Gunpowder, Treason, and Plots
Most people here in the U.S. have no reason to remember November 5, except this year because it is Election Day. In the U.K., however, it is Guy Fawkes Day — a day every year of bonfires and fireworks! And of stuffed dolls in baby carriages being pushed around by children singing “Penny for the Guy!”
So who was this Guy Fawkes that is commemorated every year? He was part of a revolutionary plot to blow up Parliament and transform a Protestant government of King James I into a Catholic parliament with a Spanish monarch.

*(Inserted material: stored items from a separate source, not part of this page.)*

/-- A unit of levels 4 to 6 is unfenced (R343). -/
def Chip.liftUnit (c : Chip) (level source : Nat) : Chip :=
  if level = 4 then
    if source = 0x10 ∨ source = 0x11 then c.putBit Reg.Flt.LINKS_FENCED (source - 0x10) false
    else (c.putBit Reg.Flt.PLANES_FENCED (source - 0x110) false).set Reg.Die.RESYNC
  else if source < 4 then c.unsuspend source
  else if source = 0x10 then
    { c with faults := { c.faults with fencedUnits := c.faults.fencedUnits.filter (fun u => decide (u ≠ (6, 0x10))) } }
  else if 0x30 ≤ source ∧ source < 0x38 then
    c.setSafIn (source - 0x30) { c.safIn (source - 0x30) with fenced := false, cleanFrom := c.runNs }
  else (c.canOnline (16384 + (source - 0x40))).putBit Reg.Flt.CAN_FENCED (source - 0x40) false

/-- One unfence order, at the close of its cycle: port, level, index. (notes/assumptions: 32 DEDUCED) -/
def Chip.unfence1 (c : Chip) (o : Nat × Nat × Nat) : Chip :=
  let (p, level, ix) := o
  let res := Reg.Flt.UNFENCE_RESULT p
  if c.unitHeld level ix then c.wr res 2
  else if level = 1 then
    if (c.posn ix).state = 8 ∨ ix ∈ c.faults.fencedCells then
      let c1 := (c.liftPolicy ix).sendMgmt 1 ix 0x08 4 7
      { c1 with faults := { c1.faults with unfencing := c1.faults.unfencing ++ [(ix, p)] } }
    else if (c.pol ix).packFenced then (c.liftPolicy ix).wr res 1
    else c.wr res 2
  else if c.unitFenced level ix then (c.liftUnit level ix).wr res 1
  else c.wr res 2

/-- UNFENCE_REQ came back from the cell (R224, R343): refused by the condition of R224, or the cell's fence is gone. -/
def Chip.unfenceBack (c : Chip) (a result : Nat) : Chip :=
  match c.faults.unfencing.find? (fun e => decide (e.1 = a)) with
  | none => c
  | some e =>
    let c1 := { c with faults := { c.faults with unfencing := c.faults.unfencing.erase e } }
    let res := Reg.Flt.UNFENCE_RESULT e.2
    if result = 1 ∨ (result = 2 ∧ (c.posn a).state ≠ 8) then (c1.dropFence a).wr res 1
    else c1.wr res (if result = 2 then 4 else 2)

/-- The second entry of an injection through a cell came back (R340). -/
def Chip.injectBack (c : Chip) (a result : Nat) : Chip :=
  match c.faults.injecting.find? (fun e => decide (e.2 = a)) with
  | none => c
  | some e =>
    ({ c with faults := { c.faults with injecting := c.faults.injecting.erase e } }).wr (Reg.Flt.INJ_RESULT e.1)
      (if result = 1 then 1 else 2)

/-- What an entry that came back means, with those of this chapter: 6 an injection, 7 a fence or unfence. -/
def Chip.mgmtBack (c : Chip) (m : MgmtReq) (result data : Nat) : Chip :=
  if m.why = 6 then (if m.reg = 0xF4 then c.injectBack m.addr result else c)
  else if m.why = 7 then (if m.reg = 0x08 ∧ m.data = 4 then c.unfenceBack m.addr result else c)
  else c.mgmtReturn m result data

/-- A returned entry finds the one that was sent; RESULT 0, which says that the cell was not reached, repeats it up to three
times (R307). -/
def Chip.entryBack (c : Chip) (tag addr result data : Nat) : Chip :=
  let g := addr / 64
  let x := c.rope g
  match x.mgmtSent.find? (fun m => decide (m.tag = tag % 256) && decide (m.addr = addr)) with
  | none => c
  | some m =>
    let c1 := c.setRope g { x with mgmtSent := x.mgmtSent.erase m }
    if result = 0 ∧ m.repeats < 3 ∧ (m.why ≠ 1 ∨ m.reg ≠ 0x05 ∨ (c.posn addr).admState ≠ 3) then
      let y := c1.rope g
      c1.setRope g { y with mgmtOut := { m with repeats := m.repeats + 1 } :: y.mgmtOut }
    else c1.mgmtBack m result data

It involved one of the revolutionaries, Guy Fawkes, moving 36 barrels of gunpowder into the cellar under the Parliament chamber where King James and the government were conferring on November 5, 1605. A whistle blower stalled the plot; the guards came in just as Guy Fawkes was about to light the fuse. He was arrested and hung, drawn, and quartered! The rest of the plotters were later arrested and met the same fate!
The goal was to overthrow the current government and replace it with a Catholic government and monarch. In fairness it must be said that the Protestant government had voted to evict the priests and seminarians, but this was a time of political upheaval and instability, not long after King Henry VIII had broken with Rome and established the Church of England. Protestants and Catholics were at odds all the time.
In the U.S. we wait until July 4 to celebrate Independence Day with fireworks. We have a reasonably stable government, but authoritarian forces of change are afoot. As in 1605, it takes work and will power to preserve “Government of the people, for the people, by the people,” where the wishes of the people are strengthened and preserved.
Let us celebrate 1776 and not go back to 1605!